Do you have any advice for other founders and CEOs who want to support their employees on their fertility journey?

Creating policies around paid time off if you’re going through IVF treatment or have had miscarriage should be no questions asked. It’s about embedding it in policy for folks who have roadblocks. On my team, we all know exactly who is trying right now. We have paid time off for miscarriage and pregnancy loss. I have had seven miscarriages since starting Natalist. Others on our team have gone through IVF and IUI. It’s a conversation that we’ve normalized internally, and obviously that’s unique at a workplace. I’ve also had employees tell us when they’re doing their IVF transfer, so two weeks later we knew that they would be getting a positive or negative result and they shared that. Other employees don’t want to say something until a little bit later, to protect themselves. I’ve stopped telling people when I have a positive pregnancy test because I have recurrent miscarriages and I’m tired of having to talk about it. It comes down to the CEO: do you have a leader who will take the lead in discussing it because, although everybody should have the option to keep that private—it’s not something you should feel obligated to share—you should be able to share without worrying about how you’ll be perceived by your colleagues or boss. 

Some employers also actually offer subsidies on Natalist products. Employers will reach out and say, “We want to support family planning and we want to show and invest in this milestone for our employees so that they know we truly care about them and want to support their fertility goals.” We have one employer who pays for half the cost of anything that an employee buys from Natalist. We have others that offer 20 percent off, which is still generous.

Why is it important for you, as an investor, to invest in women-founded health companies? And what are you most excited about in the women’s health space?

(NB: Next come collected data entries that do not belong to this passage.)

/-- The bindings of the regions that shapes name on path 0x4, as they stand (R285). DEDUCED: log 25. -/
def boundOf (s : State) (ctx : Nat) (l : List Shape) : AMap Region :=
  (l.filter fun q => ShapeOf.path q == 4).foldl (fun m q => match (s.ctx ctx).regions.look (ShapeOf.region q) with
    | some r => m.put (ShapeOf.region q) r
    | none => m) []

/-- Hands a command to the array for a member: its operation in flight and its place in the queue; its routes are its thread's (R323). -/
def enqueue (s : State) (i : Instr) (m : Mb) (acc : Nat) (kind : MKind) : Nat × State :=
  let rd := kind.reads.map (runOf s m.b)
  let wr := kind.writes.map (runOf s m.b)
  let after := engineAfter s m.u rd wr
  let bound := boundOf s m.b.ctx kind.reads
  let s := noteShapes s m.u m.b (kind.reads ++ kind.writes)
  let (c, s) := s.newId
  let (id, s) := startOp s i m c [] (.matrix c) after
  (c, (s.listen id m.u).updCore m.b.core fun k => { k with
    tiles := NSet.add k.tiles acc,
    mcmds := k.mcmds ++ [{ id := c, acc := acc, kind := kind, pend := some id, blk := m.t.blk, ctx := m.b.ctx, pc := m.t.pc,
                           bound := bound }] })

/-- Issue of a command that holds no range. -/
def matOp (i : Instr) (acc : Nat) (kind : Mb → MKind) (reads writes : Mb → List Shape) (back : Bool)
    (check : State → Mb → Option Flt) (s : State) : Res :=
  issueSeq i {
    wait := fun s m => !arrayRoom s m.b.core || matWaits s m (reads m) (writes m) back,
    onWait := fun s m => matTouch s m (reads m) (writes m),
    check := check,
    effect := fun s m => (enqueue s i m acc (kind m)).2 } s

/-- The scale shapes of an MMA (R273), q[SC] and the next, each where its operand takes scales (R274). -/
def scalesOf (x : X) (m : Mb) : Option Shape × Option Shape :=
  match x.sc with
  | .q n => (if isMx (m.shape x.sa) then some (m.b.shape n) else none, if isMx (m.shape x.sb) then some (m.b.shape (n + 1)) else none)
  | _ => (none, none)

def execMma (x : X) (acc : Fin 32) (sat : Bool) (s : State) : Res :=
  matOp (.mma x acc sat) acc
    (fun m => .mma (m.shape x.sa) (m.shape x.sb) (scalesOf x m).1 (scalesOf x m).2 sat)
    (fun m => [m.shape x.sa, m.shape x.sb] ++ (scalesOf x m).1.toList ++ (scalesOf x m).2.toList) (fun _ => []) false
    (fun s m => mmaCheck s m.b (m.shape x.sa) (m.shape x.sb) (scalesOf x m).1 (scalesOf x m).2 false sat) s

def execMmaW (x : X) (acc : Fin 32) (sat : Bool) (s : State) : Res :=
  matOp (.mmaW x acc sat) acc
    (fun m => .mmaW (m.shape x.sa) (m.shape x.sb) (m.t.val (.int 32) x.sc) sat)
    (fun m => [m.shape x.sa, m.shape x.sb]) (fun _ => []) false
    (fun s m => mmaWCheck s m.b (m.shape x.sa) (m.shape x.sb) sat) s

/-- The retained ranges of an MMA.NF (R285). -/
def retained (s : State) (m : Mb) (x : X) : List Held :=
  (rangeOf s m.b (m.shape x.sa) false false).toList ++ (rangeOf s m.b (m.shape x.sb) false false).toList

/-- MMA.NF waits at issue for a staging tile and for its entries (R272, R283). -/
def execMmaNf (x : X) (acc : Fin 32) (s : State) : Res :=
  let ops : Mb → List Shape := fun m => [m.shape x.sa, m.shape x.sb]
  issueSeq (.mmaNf x acc) {
    wait := fun s m => !arrayRoom s m.b.core || !stagingRoom s m.b.core || !holdRoom s m.b.core (retained s m x).length
      || matWaits s m (ops m) [] false,
    onWait := fun s m => matTouch s m (ops m) [],
    check := fun s m => mmaCheck s m.b (m.shape x.sa) (m.shape x.sb) none none true false,
    effect := fun s m =>
      let r := retained s m x
      let (c, s) := enqueue s (.mmaNf x acc) m acc (.mmaNf (m.shape x.sa) (m.shape x.sb))
      let s := r.foldl (fun s h => hold s m.b.core c (some h)) s
      s.updCore m.b.core fun k => { k with mcmds := k.mcmds.map fun d => if d.id = c then { d with rung := getField (m.shape x.sa) 27 } else d } } s

def execAccz (x : X) (acc : Fin 32) (s : State) : Res :=
  matOp (.accz x acc) acc (fun _ => .accz) (fun _ => []) (fun _ => []) false (fun _ _ => none) s

def execAccld (x : X) (acc : Fin 32) (s : State) : Res :=
  matOp (.accld x acc) acc (fun m => .accld (m.shape x.sa)) (fun m => [m.shape x.sa]) (fun _ => []) false
    (fun s m => moveCheck s m.b (m.shape x.sa) [0, 0xD]) s

def execAccst (x : X) (acc : Fin 32) (s : State) : Res :=
  matOp (.accst x acc) acc (fun m => .accst (m.shape x.sa)) (fun _ => []) (fun m => [m.shape x.sa]) false
    (fun s m => moveCheck s m.b (m.shape x.sa) [0, 0xD]) s

def execDrain (x : X) (acc : Fin 32) (s : State) : Res :=
  matOp (.drain x acc) acc (fun m => .drain (m.shape x.sa)) (fun _ => []) (fun m => [m.shape x.sa]) true
    (fun s m => moveCheck s m.b (m.shape x.sa) [0, 1, 2]) s

def execDrainMx (x : X) (acc : Fin 32) (s : State) : Res :=
  matOp (.drainMx x acc) acc (fun m => .drainMx (m.shape x.sa) (m.shape x.sb)) (fun _ => [])
    (fun m => [m.shape x.sa, m.shape x.sb]) true
    (fun s m => drainMxCheck s m.b (m.shape x.sa) (m.shape x.sb)) s

/-! ### Completion -/

/-- The command may run: its context's engines run, what it follows is done, and it is the first on its tile. -/
def matReady (s : State) (core : Nat) (c : MCmd) : Bool :=
  enginesRun s c.ctx && (c.pend.bind s.pend.look).all (fun p => !p.failed && s.allDone p.after)
    && (((s.core core).mcmds.find? (·.acc == c.acc)).map (·.id)) == some c.id

def setCmd (s : State) (core : Nat) (c : MCmd) : State :=
  s.updCore core fun k => { k with mcmds := k.mcmds.map fun d => if d.id = c.id then c else d }

/-- The thread whose command it is. -/
def MCmd.th (s : State) (c : MCmd) : Option Nat := ((c.pend.bind s.pend.look).bind fun p => p.parts.head?).map (·.th)

/-- DETAIL of a stop record that names a command (R401): its tile, its rung and its k-block. -/
def MCmd.detail (c : MCmd) : Nat := c.acc + c.rung * 2 ^ 8 + c.kblock * 2 ^ 16

/-- Whom a command writes for, and names in a stop record. -/
def MCmd.writer (s : State) (core : Nat) (c : MCmd) : Writer :=
  { core := core, ctx := c.ctx, blk := c.blk, th := c.th s, pc := c.pc, detail := c.detail, detail2 := (s.core core).mcmds.length }

/-- A fault of the array (R291, R401): the command keeps the k-block at which it goes on. Poison names its physical line (R303); page service
resumes no command (R404). DEDUCED: log 19. -/
def matFault (s : State) (core : Nat) (c : MCmd) (e : MFail) (kb : Nat) : State :=
  let c := { c with kblock := kb }
  let s := setCmd s core c
  let f := e.1.unserved
  let detail := if f.cause = 0x29 then f.line else c.detail
  let stop := engineStop s (c.writer s core) 4 core f.cause e.2 detail (s.core core).mcmds.length
  raiseFault ((c.pend.map (failPend s)).getD s) c.ctx { stop := stop }

/-- A command leaves the array, and the operation that waits for it lands (R255, R278). -/
def matDone (s : State) (core : Nat) (c : MCmd) (status : W32) : State :=
  let s := s.updCore core fun k => { k with mcmds := k.mcmds.filter fun d => d.id != c.id }
  match c.pend with
  | none => s
  | some id => match s.pend.look id with
    | none => s
    | some p => match p.op with
      | .copy _ _ _ st => landAll (keepCopy s id p (st ||| 0x40000000)) id [st ||| 0x40000000]
      | _ => landAll s id [status]

/-- The operands of a product command. -/
def matOf (c : MCmd) : Option Mat :=
  match c.kind with
  | .mma a b sa sb _ =>
    some { rows := ShapeOf.size a 1, cols := ShapeOf.size b 1, k := ShapeOf.size a 0, qa := a, qb := b, sa := sa, sb := sb }
  | .mmaW a b r0 _ =>
    some { rows := loomRows a r0, cols := ShapeOf.size b 1, k := loomK a, qa := a, qb := b, loom := some r0 }
  | .mmaNf a b => some { rows := ShapeOf.size a 1, cols := ShapeOf.size b 1, k := ShapeOf.size a 0, qa := a, qb := b }
  | _ => none

/-- The state in which a command reads its operands: as its thread sees device memory (R324), and under the bindings of its acceptance (R285). -/
def MCmd.view (s : State) (c : MCmd) : State :=
  (ownView s (c.th s)).updCtx c.ctx fun k => { k with regions := c.bound.foldl (fun m e => m.put e.1 e.2) k.regions }

/-- A float or integer MMA runs to its end, or stops where an operand faults. -/
def runProduct (s : State) (core : Nat) (b : Block) (c : MCmd) (x : Mat) (sat : Bool) : State :=
  let acc := (s.core core).acc
  if isIntFmt (ShapeOf.fmt x.qa) then
    match readInt (c.view s) b x (x.k / 32) 0 with
    | .error e => matFault s core c e 0
    | .ok (ra, rb) =>
      let acc := mmaInt acc c.acc (fmtBits (ShapeOf.fmt x.qa)) (fmtBits (ShapeOf.fmt x.qb)) sat ra rb
      matDone (meter (s.updCore core fun k => { k with acc := acc }) c.ctx x) core c 0
  else
    match mmaFloat (c.view s) b x c.acc (x.k / 32 - c.kblock) c.kblock acc with
    | (acc, some (e, kb)) => matFault (s.updCore core fun k => { k with acc := acc }) core c e kb
    | (acc, none) => matDone (meter (s.updCore core fun k => { k with acc := acc }) c.ctx x) core c 0

/-- One k-block of a float product that has more to come (R275): the blocks added so far are kept (R291). -/
def stepProduct (s : State) (core : Nat) (b : Block) (c : MCmd) (x : Mat) : State :=
  if isIntFmt (ShapeOf.fmt x.qa) || x.k / 32 ≤ c.kblock + 1 then s
  else match mmaFloat (c.view s) b x c.acc 1 c.kblock (s.core core).acc with
    | (acc, some (e, kb)) => matFault (s.updCore core fun k => { k with acc := acc }) core c e kb
    | (acc, none) => setCmd (s.updCore core fun k => { k with acc := acc }) core { c with kblock := c.kblock + 1 }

Women have been underfunded and underrepresented in healthcare leadership for too long. And women’s health as a category has been underfunded, since many investors think of the space as too “niche” (ha!). I see an opportunity to move the needle for everyone—both women founders and the customers who have been left behind. There are a growing number of companies using their brand to normalize taboo topics like miscarriage, STIs, infertility, constipation, sex, postpartum depression, and more. Which is a win for us all! 

Lastly, for the uninitiated, how would you recommend customers use Natalist products? Or what are some products you’re particularly proud of?

Our products are all FDA cleared, but rather than look like medical products, we added a layer of making them really delightful and beautiful—more similar to the beauty products that you have in your bathroom. Most of our customers get pregnant within four to six months, and generally, women start using our ovulation predictor kits starting at month two of trying to conceive. If they have a regular cycle, then they get their rhythm after a few months and don’t need to test anymore. But most women don’t have a regular cycle, so for me, I check my ovulation every single month.

For our prenatal vitamins, we use the natural form of folate rather than folic acid, which is the synthetic form. People with a certain gene [MTHFR] can’t process the synthetic form. Folate is more expensive which is why most companies use folic acid. But for prenatal vitamins and for women who do have that gene, folate is especially important. In order to understand if a prenatal meets the criteria, it takes a lot of work—you’re looking at 20-some ingredients in the prenatal and comparing it to an American College of Obstetricians and Gynecologists list of recommended dietary intakes. When we built our prenatal, we wanted to make sure that we were better than any others in the industry.